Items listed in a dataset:
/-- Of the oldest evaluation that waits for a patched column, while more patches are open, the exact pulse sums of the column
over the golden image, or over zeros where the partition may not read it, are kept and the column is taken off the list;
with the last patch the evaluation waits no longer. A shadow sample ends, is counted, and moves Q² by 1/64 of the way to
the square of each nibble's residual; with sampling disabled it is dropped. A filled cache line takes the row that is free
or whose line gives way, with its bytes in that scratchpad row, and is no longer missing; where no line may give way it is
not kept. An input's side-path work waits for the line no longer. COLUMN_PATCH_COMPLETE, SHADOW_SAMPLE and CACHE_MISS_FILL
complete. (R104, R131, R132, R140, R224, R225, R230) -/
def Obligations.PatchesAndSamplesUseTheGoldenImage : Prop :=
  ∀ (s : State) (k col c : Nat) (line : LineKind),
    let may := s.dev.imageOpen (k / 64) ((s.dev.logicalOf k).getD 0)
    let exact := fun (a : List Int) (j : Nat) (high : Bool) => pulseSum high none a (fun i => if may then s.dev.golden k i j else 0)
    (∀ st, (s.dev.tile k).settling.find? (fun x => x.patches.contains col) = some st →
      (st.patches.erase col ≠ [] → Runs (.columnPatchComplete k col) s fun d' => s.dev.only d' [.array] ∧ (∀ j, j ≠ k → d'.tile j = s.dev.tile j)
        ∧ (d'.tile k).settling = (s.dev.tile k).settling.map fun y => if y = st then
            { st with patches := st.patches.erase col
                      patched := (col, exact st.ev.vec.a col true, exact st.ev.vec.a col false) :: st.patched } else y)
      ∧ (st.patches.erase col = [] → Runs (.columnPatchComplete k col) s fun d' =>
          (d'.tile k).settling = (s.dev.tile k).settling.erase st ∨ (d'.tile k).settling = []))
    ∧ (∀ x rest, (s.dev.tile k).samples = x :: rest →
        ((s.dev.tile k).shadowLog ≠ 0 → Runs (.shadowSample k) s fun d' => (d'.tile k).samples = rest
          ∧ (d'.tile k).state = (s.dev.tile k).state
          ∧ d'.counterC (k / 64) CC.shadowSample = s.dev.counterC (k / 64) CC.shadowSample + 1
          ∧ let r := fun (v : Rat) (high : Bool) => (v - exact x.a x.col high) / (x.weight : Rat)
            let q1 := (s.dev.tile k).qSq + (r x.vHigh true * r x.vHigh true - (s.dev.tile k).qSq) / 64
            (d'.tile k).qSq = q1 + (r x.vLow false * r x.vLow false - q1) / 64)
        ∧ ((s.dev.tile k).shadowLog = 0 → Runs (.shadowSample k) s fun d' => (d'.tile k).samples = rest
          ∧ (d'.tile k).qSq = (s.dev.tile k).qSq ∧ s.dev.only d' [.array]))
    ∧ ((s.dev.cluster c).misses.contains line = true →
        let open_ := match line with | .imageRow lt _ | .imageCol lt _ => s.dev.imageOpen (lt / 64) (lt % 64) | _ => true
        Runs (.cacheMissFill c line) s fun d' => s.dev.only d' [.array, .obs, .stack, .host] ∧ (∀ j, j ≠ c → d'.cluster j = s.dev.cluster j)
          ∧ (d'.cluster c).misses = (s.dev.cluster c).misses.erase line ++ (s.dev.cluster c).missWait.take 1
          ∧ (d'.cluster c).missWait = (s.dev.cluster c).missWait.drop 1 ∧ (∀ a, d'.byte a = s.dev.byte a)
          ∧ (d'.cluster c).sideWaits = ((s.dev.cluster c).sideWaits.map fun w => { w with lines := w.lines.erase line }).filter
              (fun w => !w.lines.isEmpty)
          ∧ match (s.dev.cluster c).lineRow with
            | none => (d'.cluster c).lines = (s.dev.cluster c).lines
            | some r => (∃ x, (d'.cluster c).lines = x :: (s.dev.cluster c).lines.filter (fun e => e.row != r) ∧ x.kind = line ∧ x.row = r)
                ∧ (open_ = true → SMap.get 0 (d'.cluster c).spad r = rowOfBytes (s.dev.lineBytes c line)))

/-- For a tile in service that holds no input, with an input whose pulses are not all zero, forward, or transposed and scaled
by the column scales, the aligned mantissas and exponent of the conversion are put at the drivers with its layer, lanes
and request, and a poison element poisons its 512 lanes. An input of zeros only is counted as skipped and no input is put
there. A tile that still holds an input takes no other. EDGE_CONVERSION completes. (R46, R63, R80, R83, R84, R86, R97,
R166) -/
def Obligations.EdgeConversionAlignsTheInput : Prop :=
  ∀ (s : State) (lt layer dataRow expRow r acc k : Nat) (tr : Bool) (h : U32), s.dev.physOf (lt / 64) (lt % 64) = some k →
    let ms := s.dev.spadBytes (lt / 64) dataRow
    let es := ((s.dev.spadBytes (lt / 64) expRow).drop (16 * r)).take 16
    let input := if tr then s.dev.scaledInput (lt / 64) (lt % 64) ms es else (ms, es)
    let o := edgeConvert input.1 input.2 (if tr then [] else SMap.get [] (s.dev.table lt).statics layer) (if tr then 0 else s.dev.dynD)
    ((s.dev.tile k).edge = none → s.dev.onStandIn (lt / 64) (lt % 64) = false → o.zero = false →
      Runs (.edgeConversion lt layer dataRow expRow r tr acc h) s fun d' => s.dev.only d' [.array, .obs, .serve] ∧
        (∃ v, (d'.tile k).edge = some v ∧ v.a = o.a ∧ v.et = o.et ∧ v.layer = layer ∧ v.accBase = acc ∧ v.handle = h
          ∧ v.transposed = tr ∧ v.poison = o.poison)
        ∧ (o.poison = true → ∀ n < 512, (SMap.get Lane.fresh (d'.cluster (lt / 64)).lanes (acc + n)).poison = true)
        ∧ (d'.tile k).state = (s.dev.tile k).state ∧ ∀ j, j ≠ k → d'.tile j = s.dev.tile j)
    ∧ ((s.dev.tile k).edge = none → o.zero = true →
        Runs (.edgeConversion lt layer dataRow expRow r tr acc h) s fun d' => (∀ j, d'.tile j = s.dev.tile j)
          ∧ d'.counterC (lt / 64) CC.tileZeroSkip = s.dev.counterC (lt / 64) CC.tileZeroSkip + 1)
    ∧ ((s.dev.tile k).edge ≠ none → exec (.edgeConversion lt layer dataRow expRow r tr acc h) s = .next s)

■ Description of the task:
Each line above that contains "misses" must be copied out.

■ Finished task:
    ∧ ((s.dev.cluster c).misses.contains line = true →
          ∧ (d'.cluster c).misses = (s.dev.cluster c).misses.erase line ++ (s.dev.cluster c).missWait.take 1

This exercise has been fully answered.